While they were talking, Ishita’s phone rang displaying Rahul on the screen. Rahul was Ishita's boyfriend and it was no secret to her mom....Ishita said a quick 'call you later ' and looked back at her mom. Taking advantage of that moment her mom asked her point blank how many of your friends moms are okay with their daughters having a boyfriend?

Ishita whispered a 'Not many.’ That's when her mom told her that she will not deny her the need to grow and learn through her own experiences and relationships. At the same time she will not compromise what her own experiences have taught her. Ishita knew that it was a mutual trust between them that gave her the courage to even let her mom know about Rahul. Her mom always gave her the comfort of being herself, gently guiding her and reminding her of healthy boundaries.

Like the above incident, a mommy of a teen girl has to battle with numerous things including the kind of boundaries she sets for her girl. This causes her lot of stress, as coping with being a 21st century smart mom to not letting them move too far can create confusion to this beautiful relationship.

Here's what you – the mommy can do to cope with the pressures of parenting your teenage daughter!

1) Be Guilt free: It will not be easy but try to refrain from going on the guilt trips every time you impose a rule or the boundaries you set. We all have been there done that! Just stay firm in your decision and trust that you are doing rightyou’re your daughter. Once you are convinced about which way you want your child to be; do not give into mental pressures and the melodrama of the moment. Remain guilt free! It’s good to see your child loving you when everything is provided to them. But it’s even a better feeling when you are able to stand firm on your decision, secure in your knowledge why you chose to be there and can make her see through the importance of your decision. Be it a night spend, a school camp, a late night party you should know how to be lovingly assertive about whatever boundaries you set.

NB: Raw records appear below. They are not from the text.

-- ==== Sys2Proof/Machine/Reset.lean ====
section
/-!
DEFINITION. Reset sources and their scopes (03_startup_and_firmware.md R90 to R95, R99, R117, R118, 15_host_and_network_ports.md R512,
17_faults_and_events.md R553).
-/

namespace Sys2Proof.Machine

/-! ### Resets of core scope (R90, R92 to R95) -/

/-- Running-configuration values that a reset of core scope keeps: the AON-held settings and SEC_TAMPER_ENABLE (R84, R95, R429). -/
def keepsInReset (index : Nat) : Bool := idxRegion index == 12 || index == Obj.SEC_TAMPER_ENABLE

/-- Counters and status values that a reset of core scope keeps: those of AON and PWR (R90, R429, R458). -/
def keepsRoInReset (index : Nat) : Bool := idxRegion index == 12 || idxRegion index == 13

/-- What flash keeps of the firmware slots, directory, profiles and OTP (R95, R119). The reason of an INVALID slot returns to 0 (log entry
132). -/
def FwState.coreReset (f : FwState) : FwState :=
  { FwState.reset with
    dir := f.dir, slot := f.slot, otp := f.otp, profile := f.profile, stageLen := f.stageLen, jedecOk := f.jedecOk }

/-- What flash and the AON rail keep of the fault log (R552, R553). -/
def FltState.coreReset (x : FltState) : FltState :=
  { FltState.reset with archive := x.archive, recFlash := x.recFlash, recSeq := x.recSeq, aonCopy := x.aonCopy }

/-- The node images stay in flash (R287). -/
def FlockState.coreReset (x : FlockState) : FlockState := { FlockState.reset with image := x.image, imageSlot := x.imageSlot }

/-- The AON copies of UART0's settings and the wake buffer stay (R540, R542). -/
def UartState.coreReset (x : UartState) : UartState :=
  { UartState.reset with
    slowRx := x.slowRx, slowBaud := x.slowBaud, slowFrame := x.slowFrame, slowAddr := x.slowAddr, wake := x.wake, woken := x.woken }

/-- START_STATE and its neighbours after a reset of core scope: the sources are latched at its release (R92, R94). -/
def StartState.coreReset (x : StartState) (sources count : Nat) : StartState :=
  { StartState.reset with
    sources := sources, count := count, thermalHeld := x.thermalHeld, perst := x.perst, cause := x.cause, profPins := x.profPins
    refSel := x.refSel }

/-- Every region but AON and PWR returns to reset; the wake of the presence window closes first (R90, R95, R489). -/
def State.resetRegions (s : State) (sources count : Nat) : State :=
  { State.reset with
    pending := s.pending, outbox := s.outbox, free := s.free
    cfg := s.cfg.filter fun x => keepsInReset x.1
    ro := s.ro.filter fun x => keepsRoInReset x.1
    start := s.start.coreReset sources count
    fw := s.fw.coreReset, flt := s.flt.coreReset, flock := s.flock.coreReset
    aon := { s.aon with syncAt := 0 }
    sec := s.sec.coreReset, uart := s.uart.coreReset, tap := s.tap }

/-- A reset of core scope from a source of Table SU-1. While a reset is active, a further source joins it (R92, R93); otherwise
RESET_COUNT rises (R94). -/
def State.coreReset (s : State) (source : Nat) : State :=
  if s.start.inReset then s.modStart fun x => { x with sources := x.sources ||| 2 ^ source }
  else
    let s1 := (s.modStart fun x => { x with inReset := true }).closePresence
    s1.resetRegions (2 ^ source) (min 0xFFFFFFFF (s.start.count + 1))

/-- AON_POWER_ON: the whole chip returns to reset; the Paddock contents, states and signatures sit in retention cells, OTP and flash
keep their contents (R90, R412). `vbat` that VBAT feeds the rail. -/
def State.aonPowerOn (s : State) (vbat : Bool) : State :=
  let a := s.aon
  let s1 := s.resetRegions 1 1
  { s1 with
    cfg := [], ro := []
    start := { s1.start with cause := 0, thermalHeld := false, profPins := 0, refSel := 0 }
    flt := { s1.flt with aonCopy := none }
    sec := { SecState.reset with store := s.sec.store }
    uart := UartState.reset, tap := ⟨0, 0⟩
    aon := { AonState.reset with
      bank := a.bank, hot := a.hot, anchor := a.anchor, airOffset := a.airOffset, airSlew := a.airSlew, source := a.source
      savedAt := a.savedAt, supply := if vbat then 1 else 0 } }

def execAonPowerOn (vbat : Bool) (s : State) : Answer State := .next (s.aonPowerOn vbat)

/-- CORE_POWER_ON (source 1). -/
def execCorePowerOn (s : State) : Answer State := .next (s.coreReset 1)

/-- CORE_BROWN_OUT: the core supply stays below its threshold for 2 µs or longer (source 2). -/
def execCoreBrownOut (s : State) : Answer State := .next (s.coreReset 2)

/-- PIN_RESET: RST_N low for `ns`; below 1 µs it is ignored, from 10 µs on it resets, and between them it may or may not, a free
value (R91; log entry 1). -/
def State.pinReset (s : State) (ns : Nat) : State :=
  if ns < 1000 then s
  else if 10000 ≤ ns then s.coreReset 3
  else if s.draw.1 % 2 = 1 then s.drawn.coreReset 3 else s.drawn

def execPinReset (ns : Nat) (s : State) : Answer State := .next (s.pinReset ns)

/-! ### PERST_N (R90, R512) -/

/-- A mailbox request in execution completes, and its response is discarded: it is sent nowhere (R512). -/
abbrev nowhere : Nat := 9

/-- A response that is sent nowhere. -/
def Resp.toNowhere (r : Resp) : Resp :=
  let v : Via := { r.via with transport := nowhere }
  { r with via := v }

/-- The reset of the HOST region under PERST_SCOPE 0: rings disabled, BAR0 registers at their reset values, the response to a mailbox
request discarded; sessions and transactions continue, completions are held (R511, R512). -/
def State.hostReset (s : State) : State :=
  let s1 := (s.ringsOff).clearRegionRo 3
  { s1 with
    host := { HostState.reset with held := s1.host.held }
    lop := { s1.lop with
      mbxBusy := false
      waiting := s1.lop.waiting.filter fun (w : LopReq × HalfNs) => w.1.via.transport != 0 }
    isl := { s1.isl with
      fences := s1.isl.fences.filter fun f => !f.bar0
      responses := s1.isl.responses.map fun (r : RespWait) =>
        if r.resp.via.transport = 0 then { r with resp := r.resp.toNowhere } else r } }

/-- PCIE_RESET: PERST_N is asserted (R90, R92). -/
def State.pcieReset (s : State) : State :=
  if s.start.perst then s
  else
    let s1 := s.modStart fun x => { x with perst := true }
    if s.start.inReset then s1.coreReset 4
    else if s.cfgN Obj.PERST_SCOPE = 1 then s1.coreReset 4
    else (s1.hostReset).modStart fun x => { x with cause := x.cause ||| 16 }

def execPcieReset (s : State) : Answer State := .next s.pcieReset

/-- PERST_N_DEASSERTION: the endpoint starts link training again, and the edge is a wake event (R90, Table PW-6). -/
def State.perstEnd (s : State) : State :=
  if s.start.perst then (s.modStart fun x => { x with perst := false }).wakeSource 5 else s

def execPerstNDeassertion (s : State) : Answer State := .next s.perstEnd

/-! ### Thermal (R90, source 7) -/

/-- THERMAL_RESET: the junction is above 135 °C; the reset is held. -/
def execThermalReset (s : State) : Answer State := .next ((s.coreReset 7).modStart fun x => { x with thermalHeld := true })

/-- THERMAL_RESET_RELEASE: the junction is below 110 °C. -/
def execThermalResetRelease (s : State) : Answer State := .next (s.modStart fun x => { x with thermalHeld := false })

/-! ### Resets that the chip decides (R22, R117, R118, R553) -/

/-- SUP_FAILURE_RESET: as soon as every pending record has reached flash, or 20 ms after the chip-level decision (R553). -/
def State.supFailureReset (s : State) : State :=
  match s.flt.supFailedAt with
  | none => s
  | some t => if s.flt.recPending = [] then s.coreReset 8 else (s.toMono (t + 20 * msHalfNs)).coreReset 8

def execSupFailureReset (s : State) : Answer State := .next s.supFailureReset

/-- TRIAL_TIMEOUT: the count of a trial reaches 0 (R118). -/
def State.trialTimeout (s : State) : State :=
  match s.fw.trialEnd with
  | none => s
  | some t => (s.toMono t).coreReset 9

def execTrialTimeout (s : State) : Answer State := .next s.trialTimeout

/-- CHIP_RESET takes effect (R90, source 5). -/
def State.chipResetPut (s : State) : State := s.coreReset 5

def State.chipReset (s : State) (v : Nat) : State := if v = 1 then s.chipResetPut else s

def execChipReset (v : Nat) (s : State) : Answer State := .next (s.chipReset v)

/-- FW_ACTIVATE takes effect: the slot becomes ARMED, and a value of 2 resets the chip (R117, R90 source 6). -/
def State.activatePut (s : State) (v : Nat) : State := if v = 2 then s.fwActivatePut.coreReset 6 else s.fwActivatePut

def State.activate (s : State) (v : Nat) : State :=
  if s.fwActivateCheck v = 0 then (s.accept Obj.FW_ACTIVATE (scalar v)).activatePut v else s

def execFwActivate (v : Nat) (s : State) : Answer State := .next (s.activate v)

/-! ### The reference again (R99) -/

/-- CLOCK_RETRY: the qualification runs again; the R46 status is 1 while it does. -/
def State.clockRetryPut (s : State) : State :=
  (s.setAct Obj.CLOCK_RETRY 1).modStart fun x => { x with
    qual := some (x.qual.getD .retry), qualAt := if x.qual.isSome then x.qualAt else s.mono }

def State.clockRetry (s : State) (v : Nat) : State :=
  if v = 1 then s.clockRetryPut.bumpRev Obj.CLOCK_RETRY else s

def execClockRetry (v : Nat) (s : State) : Answer State := .next (s.clockRetry v)

end Sys2Proof.Machine
end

2) Share your experiences as a teen: It’s heartbreaking to feel misunderstood by your daughter, when all you are trying to do is be genuinely protective. This is where the need to speak up and share your experiences with her. Why wait for the catastrophic moment? Why not bring up your concerns on a happy day, in a happy way! When you speak to your child sharing with her your stories – good and bad experiences, examples from other peoples life stories and finally the basis on which you acquired your mindset regarding your rules, it will make much more sense to them. This will also give you a chance to know if your rules are truly authentic or fear based. They must know why you think what you think .This might encourage them to do the same.

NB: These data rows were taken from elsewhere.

def execSessionIdleExpiry (id : Nat) (s : State) : Answer State := .next (s.idleExpiry id)

end Sys2Proof.Machine
end

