-- ==== Sys2Proof/Machine/Dispatch.lean ====
section
/-!
DEFINITION. The meaning of every command: one arm per constructor of `Instr`, each a direct call of its own meaning.
-/

namespace Sys2Proof.Machine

3) Give yourself the credit you deserve: ‘'Unconditional Love' this is the term you apply love others without condition and not to yourself. How closely you hold your child to your heart is best known to you. You do everything in your power to bring that smile on your child's face. They undoubtedly are the epicentre of your life. But the tug of war between rules, studies, boundaries, discipline, routine, and demands takes a toll on how they start seeing you and in return how you start feeling about yourself. Result is you get a little harsh with yourself and start looking for ways of making up, giving in, pleasing and correcting yourself.

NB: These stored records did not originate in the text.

/-- Frames are received (FRAME_RECEIVED, LEGACY_FRAME_RECEIVED): only by a lane that hears them and is free; the twin with the lower RSSI is
counted and dropped; one with a bad FCS, an invalid length or a bad header is counted and discarded; one that passes every check is delivered
and its counter kept; a legacy frame with a good CRC goes to ring 3 with its record, one with a bad CRC is counted. -/
def Obligations.FramesReceived : Prop :=
  (∀ (s : State) (f : AirFrame), s.laneHears f.path f.lane f.mode f.cfo = false → exec (.frameReceived f) s = .next s)
    ∧ (∀ (s : State) (f0 f : AirFrame), f = { f0 with stamp := s.antennaTime f0.path f0.mode f0.stamp } →
        s.laneHears f.path f.lane f.mode f.cfo = true → s.cfgN Obj.MESH_PAN_ID ≠ 0xFFFF → s.isHeld 7 = false →
        s.laneBusy f.path f.lane f.stamp = true → exec (.frameReceived f0) s = .next (s.count (inst Obj.MESH_LANE_BUSY f.path) f.lane))
    ∧ (∀ (s u : State) (f0 f : AirFrame), f = { f0 with stamp := s.antennaTime f0.path f0.mode f0.stamp } →
        s.laneHears f.path f.lane f.mode f.cfo = true → s.cfgN Obj.MESH_PAN_ID ≠ 0xFFFF → s.isHeld 7 = false →
        s.laneBusy f.path f.lane f.stamp = false →
        u = ((s.laneTaken f.path f.lane f.stamp (f.stamp + (airTime f.mode f.len (s.preamble f.path) f.fec - tShr f.mode (s.preamble f.path)))).agc
          f.path f.agc).count (inst Obj.MESH_LANE_BUSY f.path) f.lane 0 f.busy →
        (u.beaten f.path f.lane f.mode f.stamp (airPhr f) f.rssi f.twins = true →
          exec (.frameReceived f0) s = .next (u.count (inst Obj.MESH_DUP_LANE f.path)))
        ∧ (u.beaten f.path f.lane f.mode f.stamp (airPhr f) f.rssi f.twins = false →
          (f.fcsOk = false → exec (.frameReceived f0) s = .next (u.count (inst Obj.MESH_FCS_ERR f.path) f.lane))
          ∧ (f.fcsOk = true → (f.ms = true ∨ f.len = 0) → exec (.frameReceived f0) s = .next (u.count (inst Obj.MESH_PHR_ERR f.path) f.lane))
          ∧ (f.fcsOk = true → phrOk f = true → fcOk f.fc = false → exec (.frameReceived f0) s = .next (u.count (inst Obj.MESH_MHR_ERR f.path)))
          ∧ ∀ (w x : State) (valid : Bool) (top seen key asn : Nat) (a : Option Nat), f.fcsOk = true → phrOk f = true → fcOk f.fc = true →
            f.pan = u.cfgN Obj.MESH_PAN_ID → some f.secCtrl = secCtrlFor f.fc → iesOk f = true →
            w = u.count (inst Obj.MESH_IE_SKIPPED f.path) 0 0 (unknownIes f.ies) →
            (fcPre f.fc = true ∨ (tagInvalid ((addrOf f.ies).getD (0xFFFFFF, 0)).1 = false
              ∧ tagInvalid ((addrOf f.ies).getD (0xFFFFFF, 0)).2 = false ∧ w.destOk ((addrOf f.ies).getD (0xFFFFFF, 0)).1 = true)) →
            w.srcKnown f = true → w.replayOf (srcKey f) f.key = (valid, top, seen) → replayCheck valid top seen f.counter = .fresh →
            w.isHeld 2 = false → w.secServes = true → w.frameKey f = some key → w.micCheck f key = (some (asn, a), x) → payloadOk f = true →
            exec (.frameReceived f0) s = .next (State.deliver (x.putReplay (srcKey f) f.key (replayNext valid top seen f.counter).1
              (replayNext valid top seen f.counter).2) f ⟨asn, a, false⟩)))
    ∧ (∀ (s : State) (f : AirFrame) (top seen : Nat), s.replayOf (srcKey f) f.key = (true, top, seen) →
        replayCheck true top seen f.counter = .replay → s.secureCheck f = s.count Obj.LINK_REPLAY)
    ∧ (∀ (s : State) (f : LegacyFrame), s.laneHears f.path f.lane 0x20 f.cfo = false → exec (.legacyFrameReceived f) s = .next s)
    ∧ ∀ (s u : State) (f0 f : LegacyFrame), f = { f0 with stamp := s.antennaTime f0.path 0x20 f0.stamp } →
        s.laneHears f.path f.lane 0x20 f.cfo = true → s.laneBusy f.path f.lane f.stamp = false →
        u = ((s.laneTaken f.path f.lane f.stamp (f.stamp + unitsAt (8 * (f.psdu.length + 1)) 50)).agc f.path f.agc).count
          (inst Obj.MESH_LANE_BUSY f.path) f.lane 0 f.busy →
        u.beaten f.path f.lane 0x20 f.stamp f.psdu.length f.rssi f.twins = false → psduOk 0x20 f.psdu.length = true →
        exec (.legacyFrameReceived f0) s = .next (
          if crc16 (BitVec.ofNat 8 f.psdu.length :: f.psdu.take (f.psdu.length - 2)) = leAt f.psdu (f.psdu.length - 2) 2 then
            (u.count (inst Obj.MESH_RX_FRAMES f.path) f.lane).postRing 3 (.ulFrame 0xFFFFFFFF 2 false
              (u.rxRecord f.path f.lane 0x20 f.stamp f.rssi f.snr f.cfo false false true) 0 f.psdu)
          else u.count (inst Obj.MESH_FCS_ERR f.path) f.lane)

/-- The replay window: once a counter has been accepted, no frame with that counter is NEW again, a counter 64 or more below the highest is a
REPLAY, and the highest counter never falls. -/
def Obligations.ReplayWindow : Prop :=
  ∀ (valid : Bool) (top seen k : Nat), replayCheck valid top seen k = .fresh → seen < 2 ^ 64 →
    replayCheck true (replayNext valid top seen k).1 (replayNext valid top seen k).2 k = .duplicate
    ∧ (∀ j, j + 64 ≤ (replayNext valid top seen k).1 → replayCheck true (replayNext valid top seen k).1 (replayNext valid top seen k).2 j = .replay)
    ∧ (∀ j, valid = true → replayCheck true top seen j ≠ .fresh →
        replayCheck true (replayNext valid top seen k).1 (replayNext valid top seen k).2 j ≠ .fresh)
    ∧ (valid = true → top ≤ (replayNext valid top seen k).1)

/-! ### Mesh and links -/

/-- Accepted node frames are worked on (HOST_DATA_FRAME, KEEP_ALIVE, ALERT_RESPONSE, ACK_RECEIVED, ASSOC_REQ, DISASSOC, CHMAP_ACK,
NEIGHBOUR_BEACON): the oldest accepted frame of the kind leaves the list and has its effect, application data goes to ring 3 exactly once;
without one nothing changes. -/
def Obligations.NodeFramesComplete : Prop :=
  (∀ (s u : State) (x : RxFrame), s.takeFrame (isData 1) = some (x, u) → exec .hostDataFrame s = .next (State.settled (
      if x.dup then u.dataFrame x else (u.dataFrame x).postRing 3 (.ulFrame x.record 1 x.via.isSome x.recordBytes x.src x.data))))
    ∧ (∀ (s u : State) (x : RxFrame), s.takeFrame (isData 4) = some (x, u) → exec .keepAlive s = .next (u.dataFrame x).settled)
    ∧ (∀ (s u : State) (x : RxFrame), s.takeFrame (isData 5) = some (x, u) → u.alertOf x = none → exec .alertResponse s = .next (u.dataFrame x).settled)
    ∧ (∀ (s u v : State) (x : RxFrame) (t : Txn) (r : FlockRec) (e : Int), s.takeFrame (isData 5) = some (x, u) → x.untimed = false →
        u.alertOf x = some t → u.recOf x.record = some r →
        e = timingError x.stamp (u.replyExp r (t.start - 4 * usHalfNs) t.mode x.path) (r.drift.pendC * 1000) →
        v = ((u.countUplink x.record).contact x.record x.stamp e (some (x.temp, x.supply, x.missed))).etxEvent x.record true →
        exec .alertResponse s = .next (State.settled (if t.gap = 0 then v.sendTxnReply x.path (v.replyCarrier x) t (x.last + 464 * usHalfNs) 1
          else (v.putTxn { t with st := .onAir, stage := 1 }).answer x e)))
    ∧ (∀ (s u : State) (x : RxFrame), s.takeFrame (fun x => x.frameType == 2) = some (x, u) → u.ackedTxn x = none →
        exec .ackReceived s = .next u.settled)
    ∧ (∀ (s u v : State) (x : RxFrame) (t : Txn), s.takeFrame (fun x => x.frameType == 2) = some (x, u) → u.ackedTxn x = some t → t.kind = .hostData →
        v = (u.ackContact x t).endTxn { t with attempts := t.attempts + 1 } 0 (((u.recOf t.flock).map (·.link.relayed)).getD false) →
        (∀ r, v.recOf t.flock = some r → r.cfg.cls ≠ 0x0A) → exec .ackReceived s = .next v.settled)
    ∧ (∀ (s u : State) (x : RxFrame), s.takeFrame (isCommand 0x80) = some (x, u) → (x.dup = true ∨ u.assocForUs x = false) →
        exec .assocReq s = .next u.settled)
    ∧ (∀ (s u : State) (x : RxFrame) (st : Nat), s.takeFrame (isCommand 0x80) = some (x, u) → x.dup = false → u.assocForUs x = true →
        u.assocStatus ((u.findEui x.eui).bind u.recOf) (leAt x.data 0 1) x.path (leAt x.data 1 2) = st → st ≠ 0 →
        exec .assocReq s = .next ((u.count Obj.LINK_ASSOC_COUNTS st).refuseAssoc x (u.findEui x.eui) st).settled)
    ∧ (∀ (s u : State) (x : RxFrame) (f : Nat) (r : FlockRec), s.takeFrame (isCommand 0x80) = some (x, u) → x.dup = false → u.assocForUs x = true →
        u.findEui x.eui = some f → u.recOf f = some r → u.assocStatus (some r) (leAt x.data 0 1) x.path (leAt x.data 1 2) = 0 →
        r.cfg.cls = leAt x.data 0 1 →
        exec .assocReq s = .next (State.settled (((u.count Obj.LINK_ASSOC_COUNTS 0).setRec f r).acceptAssoc x f r
          (leAt x.data 1 2) (leAt x.data 3 1) (leAt x.data 4 4))))
    ∧ (∀ (s u : State) (x : RxFrame), s.takeFrame (isCommand 0x82) = some (x, u) →
        exec .disassoc s = .next (State.settled (if x.dup then u.dataFrame x else (u.dataFrame x).detach x.record 0x25)))
    ∧ (∀ (s u : State) (x : RxFrame) (r : FlockRec) (c : ChUpdate), s.takeFrame (isCommand 0x83) = some (x, u) →
        u.recOf x.record = some r → u.mesh.per[x.path].update = some c →
        exec .chmapAck s = .next (State.settled (State.dataFrame (if r.link.path = x.path.val ∧ sentValue r c (leAt x.data 0 2) = true then
          u.modRec x.record fun r => { r with link := { r.link with confirmed := true } } else u) x)))
    ∧ (∀ (s u : State) (x : RxFrame), s.takeFrame (isCommand 0x83) = some (x, u) → u.mesh.per[x.path].update = none →
        exec .chmapAck s = .next (u.dataFrame x).settled)
    ∧ (∀ (s u : State) (x : RxFrame) (i : Fin 16), s.takeFrame (fun x => x.frameType == 0) = some (x, u) →
        (List.finRange 16).find? (fun (i : Fin 16) => u.cfgN Obj.MESH_NBR_CFG i 0 != 0 && u.cfgN Obj.MESH_NBR_CFG i 1 == x.src) = some i →
        (u.nbrHears (u.nbrView i) x = false → exec .neighbourBeacon s = .next u)
        ∧ (u.nbrHears (u.nbrView i) x = true → exec .neighbourBeacon s = .next (
          let v := u.setNbr i ⟨1, 0, ts96 x.stamp, min ((u.mesh.nbr[i]).heard + 1) 0xFFFFFFFF, (u.mesh.nbr[i]).missed⟩;
          if (u.mesh.nbr[i]).st = 2 ∨ (u.mesh.nbr[i]).st = 3 then v.raise Ev.NBR_RETURNED i else v)))
    ∧ ∀ s : State, s.mesh.accepted = [] → ∀ k ∈ [Instr.hostDataFrame, .keepAlive, .alertResponse, .ackReceived, .assocReq, .disassoc, .chmapAck],
        exec k s = .next s.settled

/-- An accepted association gives the node a JOINING link with the next generation of its tag, a mode that both sides serve, and a slot from 1
to 61; an existing link of the node ends first. -/
def Obligations.AssociationGivesALink : Prop :=
  ∀ (s : State) (x : RxFrame) (f : Nat) (r : FlockRec) (caps drift fw : Nat), s.linkModes x.path caps ≠ [] → x.via = none → r.link.st = 0 →
    s.recOf f = some r →
    ∃ q, (s.acceptAssoc x f r caps drift fw).recOf f = some q ∧ q.link.st = 1
      ∧ q.link.gen = (if r.link.gen = 0xF then 0 else (r.link.gen + 1) % 15) ∧ q.link.mode ∈ s.linkModes x.path caps
      ∧ 1 ≤ q.link.slot ∧ q.link.slot ≤ 61 ∧ 1 ≤ q.link.period ∧ q.link.path = x.path.val ∧ q.cfg = r.cfg ∧ q.drift.misses = 0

But to stay strong is the mantra in today’s day and age. Give yourself the credit you deserve, love yourself unconditionally. When you have conviction in your plans others will get enfolded in that energy. Your child will eventually thank you for every thoughtful rule in the book. You deserve all the love you unconditionally give. Please share your valuable thoughts and feedback in the comments section below. Looking forward to read fellow parents views on parenting your teenage daughter!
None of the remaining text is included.